I am Alive This original dramatic musical follows the love story of Gentilini's grandparents (pictured right), who survived the Armenian massacre as children in 1915. I Am Alive is described as "a testament to the Armenian people who endured atrocities - yet their culture, faith and history survives"

The cast includes veteran area actors, some of whom have performed with the Denver Center Theatre Company. The ensemble includes Erik Sandvold (A Flea in Her Ear), Mehry Eslaminia (Appoggiatura), Mare Trevathan (The Sweetest Swing in Baseball), Michael Morgan, Paul Page, Jennifer Burnett and Denver School of the Arts senior Jimmy Bruenger. The director is Christy Montour-Larson (Shadowlands).

To mark the return in subject to the Armenian genocide, I am reposting excerpts from my 2002 interview with Antaramian, which underscores the magnitude of that man-made tragedy. The following story was originally published in The Denver Post in January 2002. Antaramian does not appear in I Am Alive.

 

By John Moore
For The Denver Post

Antaramian quoteActor Jacqueline Antaramian's path from Armenia to America is rooted in the carnage of one of the most horrific tragedies of the 20th century. That she is now entertaining audiences here in the United States and not in, perhaps, Libya, is a story of genocide and pure chance.

On April 24, 1915, 235 Armenian intellectuals were arrested in Istanbul, Turkey, sparking massacres that left an estimated 1.5 million Armenians dead. Thousands were marched into the Syrian desert and others, including Antaramian's four grandparents, escaped to other countries.

In 1914, there were an estimated 5 million Christians in the Islamic nation of Turkey. Today that number is only 150,000.

"The horror was that the massacre was denied for so long, and is still denied today by the Turkish government, so no one really knew what happened to the Armenians," said Antaramian. "Before Hitler killed all the Jews, he was quoted as saying, literally, 'Who today remembers the Armenians?' as a way of making the point that he could get it done," and get away with it.

Every year, nearly 840,000 people become naturalized American citizens. And every one has a story to tell.

All of Antaramian's grandparents eventually settled in Fresno, Calif., which before the collapse of the Soviet Union was home to the largest populace of Armenian Americans in the western United States. They got there via Ellis Island, New York, Ohio and Chicago, and there are as many twists in their stories as family trees have branches.

Antaramian's own story began when she was born in 1962 in the Soviet-controlled Armenian capital of Yerevan. Her father, Paul, was born in Kenosha, Wis., but in 1946 was pulled back to a world where he never wanted to return.

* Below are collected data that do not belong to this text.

/-! ### `DEINT` -/

/-- R121: on legal operands `DEINT` completes; each plane byte is its byte of the pair, by `CHROMA_FIRST`; nothing but the
planes, `CMD`, `STATUS`, `ECAUSE` and `EVAL` changes. -/
def Obligations.DeintSplitsBytePairs : Prop :=
  ∀ s : State, Legal (deintBuffers s) s →
    ∃ t, exec .deint s = .next t ∧ t = s.completed 0x00000001 t.mem s.status.ovf ∧
      (∀ r < s.x[9].toNat, ∀ c < s.x[10].toNat,
        let a := s.byte (s.x[0].toNat + r * s.x[1].toNat + 2 * c)
        let b := s.byte (s.x[0].toNat + r * s.x[1].toNat + 2 * c + 1)
        t.byte (s.x[4].toNat + r * s.x[5].toNat + c) = (if s.cfg.chromaFirst = .u then a else b) ∧
        t.byte (s.x[6].toNat + r * s.x[7].toNat + c) = (if s.cfg.chromaFirst = .u then b else a)) ∧
      ∀ k, (∀ r < s.x[9].toNat, ∀ c < s.x[10].toNat,
        k ≠ s.x[4].toNat + r * s.x[5].toNat + c ∧ k ≠ s.x[6].toNat + r * s.x[7].toNat + c) → t.byte k = s.byte k

/-- The converse plane order is the effect of exchanging the two destinations (40_deint.md R122): `DEINT` with
`CHROMA_FIRST = V` leaves the memory that it leaves with `U` and `x4, x5` exchanged with `x6, x7`. -/
def Obligations.PlaneOrderIsDestinationSwap : Prop :=
  ∀ s : State, Legal (deintBuffers s) s →
    ∃ t u, exec .deint { s with cfg := { s.cfg with chromaFirst := .v } } = .next t ∧
      exec .deint { s with cfg := { s.cfg with chromaFirst := .u },
                           x := (((s.x.set 4 s.x[6]).set 5 s.x[7]).set 6 s.x[4]).set 7 s.x[5] } = .next u ∧
      t.status.done = true ∧ u.status.done = true ∧ ∀ k, t.byte k = u.byte k

/-- The pseudocode's loop read literally, each byte read and written in turn, gives the memory of `DEINT`: the order inside
a command is not observable (20_memory.md R77; log 8). -/
def Obligations.DeintLoopOrderUnobservable : Prop :=
  ∀ s : State, Legal (deintBuffers s) s → ∃ t, exec .deint s = .next t ∧ ∀ k, t.byte k = (deintLoop s).byte k

/-! ### `INTEG` -/

/-- R142: on legal operands `INTEG` completes and writes every entry as the sum of the pixels above and to the left, modulo
`2^32`; `OVF` is set when the total exceeds `2^31-1` and otherwise left; nothing else changes. -/
def Obligations.IntegWritesPrefixSums : Prop :=
  ∀ s : State, Legal (integBuffers s) s →
    ∃ t, exec .integ s = .next t ∧
      t = s.completed 0x00000002 t.mem
        (s.status.ovf || decide (pixelSum s 0 s.x[9].toNat 0 s.x[10].toNat > 2147483647)) ∧
      (∀ r ≤ s.x[9].toNat, ∀ c ≤ s.x[10].toNat,
        t.word (s.x[8].toNat + 4 * (r * (s.x[10].toNat + 1) + c)) = BitVec.ofNat 32 (pixelSum s 0 r 0 c)) ∧
      ∀ k, (k < s.x[8].toNat ∨ s.x[8].toNat + 4 * ((s.x[9].toNat + 1) * (s.x[10].toNat + 1)) ≤ k) →
        t.byte k = s.byte k

/-- R145: after a completed `INTEG` the four corners of any rectangle give its sum modulo `2^32`, exactly through `s32`
whenever the sum is at most `2^31-1`, as it always is for a block of 15 by 15. -/
def Obligations.FourCornersGiveRectangleSum : Prop :=
  ∀ s : State, Legal (integBuffers s) s → ∃ t, exec .integ s = .next t ∧ t.status.done = true ∧
    ∀ r0 r1 c0 c1, r0 ≤ r1 → r1 ≤ s.x[9].toNat → c0 ≤ c1 → c1 ≤ s.x[10].toNat →
      let T := fun r c => t.word (s.x[8].toNat + 4 * (r * (s.x[10].toNat + 1) + c))
      let D := T r1 c1 - T r0 c1 - T r1 c0 + T r0 c0
      D = BitVec.ofNat 32 (pixelSum s r0 r1 c0 c1) ∧
      (pixelSum s r0 r1 c0 c1 ≤ 2147483647 → D.toInt = (pixelSum s r0 r1 c0 c1 : Int)) ∧
      (r1 = r0 + 15 → c1 = c0 + 15 → pixelSum s r0 r1 c0 c1 ≤ 57375)

/-- The overflow rule: the largest entry is the total, which is at most `255*ROWS*COLS`, so that no image of at most 8421504
pixels can set `OVF`; a total beyond `2^31-1` sets it and the command still completes, any other total leaves it; no entry
of a table built without `OVF` is negative (41_integ.md R146, R147). -/
def Obligations.OverflowOnlyBeyondTotal : Prop :=
  ∀ s : State, Legal (integBuffers s) s → ∃ t, exec .integ s = .next t ∧ t.status.done = true ∧
    (∀ r ≤ s.x[9].toNat, ∀ c ≤ s.x[10].toNat, pixelSum s 0 r 0 c ≤ pixelSum s 0 s.x[9].toNat 0 s.x[10].toNat) ∧
    pixelSum s 0 s.x[9].toNat 0 s.x[10].toNat ≤ 255 * s.x[9].toNat * s.x[10].toNat ∧
    (s.x[9].toNat * s.x[10].toNat ≤ 8421504 → t.status.ovf = s.status.ovf) ∧
    (pixelSum s 0 s.x[9].toNat 0 s.x[10].toNat > 2147483647 → t.status.ovf = true) ∧
    (pixelSum s 0 s.x[9].toNat 0 s.x[10].toNat ≤ 2147483647 → t.status.ovf = s.status.ovf) ∧
    (t.status.ovf = false → ∀ r ≤ s.x[9].toNat, ∀ c ≤ s.x[10].toNat,
      (t.word (s.x[8].toNat + 4 * (r * (s.x[10].toNat + 1) + c))).toInt = (pixelSum s 0 r 0 c : Int))

/-! ### `ATHR` and `ADAPT` -/

/-- R166: on legal operands `ATHR` completes; each output byte is 0 or 255 by the threshold on the interior and the source
byte elsewhere; nothing but the output, `CMD`, `STATUS`, `ECAUSE` and `EVAL` changes. -/
def Obligations.AthrBinarizesInterior : Prop :=
  ∀ s : State, Legal (athrBuffers s) s →
    ∃ t, exec .athr s = .next t ∧ t = s.completed 0x00000003 t.mem s.status.ovf ∧
      (∀ i < s.x[9].toNat, ∀ j < s.x[10].toNat,
        let S := s.byte (s.x[0].toNat + i * s.x[1].toNat + j)
        let T := fun r c => s.word (s.x[8].toNat + 4 * (r * (s.x[10].toNat + 1) + c))
        let b := (T (i + 8) (j + 8) - T (i - 7) (j + 8) - T (i + 8) (j - 7) + T (i - 7) (j - 7)).toInt
        let m := b.tdiv 225
        t.byte (s.x[4].toNat + i * s.x[5].toNat + j) =
          if (7 : Int) ≤ i ∧ (i : Int) < (s.x[9].toNat : Int) - 8 ∧ (7 : Int) ≤ j ∧ (j : Int) < (s.x[10].toNat : Int) - 8
          then (if (S.toNat : Int) < m - s.x[11].toInt then 0 else 255)
          else S) ∧
      ∀ k, (∀ i < s.x[9].toNat, ∀ j < s.x[10].toNat, k ≠ s.x[4].toNat + i * s.x[5].toNat + j) → t.byte k = s.byte k

/-- R162: the border band, rows `0 .. 6` and `ROWS-8 .. ROWS-1` and columns `0 .. 6` and `COLS-8 .. COLS-1`, is a copy of the
source, byte for byte, in the output of `ATHR` and of `ADAPT`. -/
def Obligations.BorderBandIsCopied : Prop :=
  ∀ (s : State) (i j : Nat), i < s.x[9].toNat → j < s.x[10].toNat →
    (i ≤ 6 ∨ s.x[9].toNat ≤ i + 8 ∨ j ≤ 6 ∨ s.x[10].toNat ≤ j + 8) →
    (Legal (athrBuffers s) s → ∃ t, exec .athr s = .next t ∧
      t.byte (s.x[4].toNat + i * s.x[5].toNat + j) = s.byte (s.x[0].toNat + i * s.x[1].toNat + j)) ∧
    (Legal (adaptBuffers s) s → ∃ t, exec .adapt s = .next t ∧
      t.byte (s.x[4].toNat + i * s.x[5].toNat + j) = s.byte (s.x[0].toNat + i * s.x[1].toNat + j))

/-- `ADAPT` on legal operands completes and is exact: each interior pixel is compared with the true sum of the 225 pixels of
its block divided by 225, less `DELTA`, whatever `OVF` is; the band is copied; memory also holds the complete table; nothing
else changes (42_athr.md R163 to R165, R170, R171). -/
def Obligations.AdaptIsIdealThreshold : Prop :=
  ∀ s : State, Legal (adaptBuffers s) s →
    ∃ t, exec .adapt s = .next t ∧
      t = s.completed 0x00000004 t.mem
        (s.status.ovf || decide (pixelSum s 0 s.x[9].toNat 0 s.x[10].toNat > 2147483647)) ∧
      (∀ i < s.x[9].toNat, ∀ j < s.x[10].toNat,
        let S := s.byte (s.x[0].toNat + i * s.x[1].toNat + j)
        t.byte (s.x[4].toNat + i * s.x[5].toNat + j) =
          if 7 ≤ i ∧ i + 8 < s.x[9].toNat ∧ 7 ≤ j ∧ j + 8 < s.x[10].toNat then
            (if (S.toNat : Int) < ((pixelSum s (i - 7) (i + 8) (j - 7) (j + 8) / 225 : Nat) : Int) - s.x[11].toInt
            then 0 else 255)
          else S) ∧
      (∀ r ≤ s.x[9].toNat, ∀ c ≤ s.x[10].toNat,
        t.word (s.x[8].toNat + 4 * (r * (s.x[10].toNat + 1) + c)) = BitVec.ofNat 32 (pixelSum s 0 r 0 c)) ∧
      ∀ k, (k < s.x[8].toNat ∨ s.x[8].toNat + 4 * ((s.x[9].toNat + 1) * (s.x[10].toNat + 1)) ≤ k) →
        (∀ i < s.x[9].toNat, ∀ j < s.x[10].toNat, k ≠ s.x[4].toNat + i * s.x[5].toNat + j) → t.byte k = s.byte k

I Am Alive: Ticket information

"After World War II, there was a repatriation. The communists were calling Armenians back to the homeland," Antaramian said of a three-year forced campaign that lured 100,000 home. "They said, 'Come back, it's so great here, things are free.' So a lot of people went back. My grandfather wanted his son to marry an Armenian, and so he took my father and his brothers. My father never wanted to go back to Armenia. He even ran away. He  was 17 and he wanted to go to school. He wanted to be a doctor."

But Paul Antaramian followed his father's orders and returned to Armenia, where the family built a house made entirely from material they brought with them from America. As an "American Armenian" family, the Antaramians were considered better-off than  most. Paul met and married French-born Virginie Hekimian, who bore Hazel and Jacqueline.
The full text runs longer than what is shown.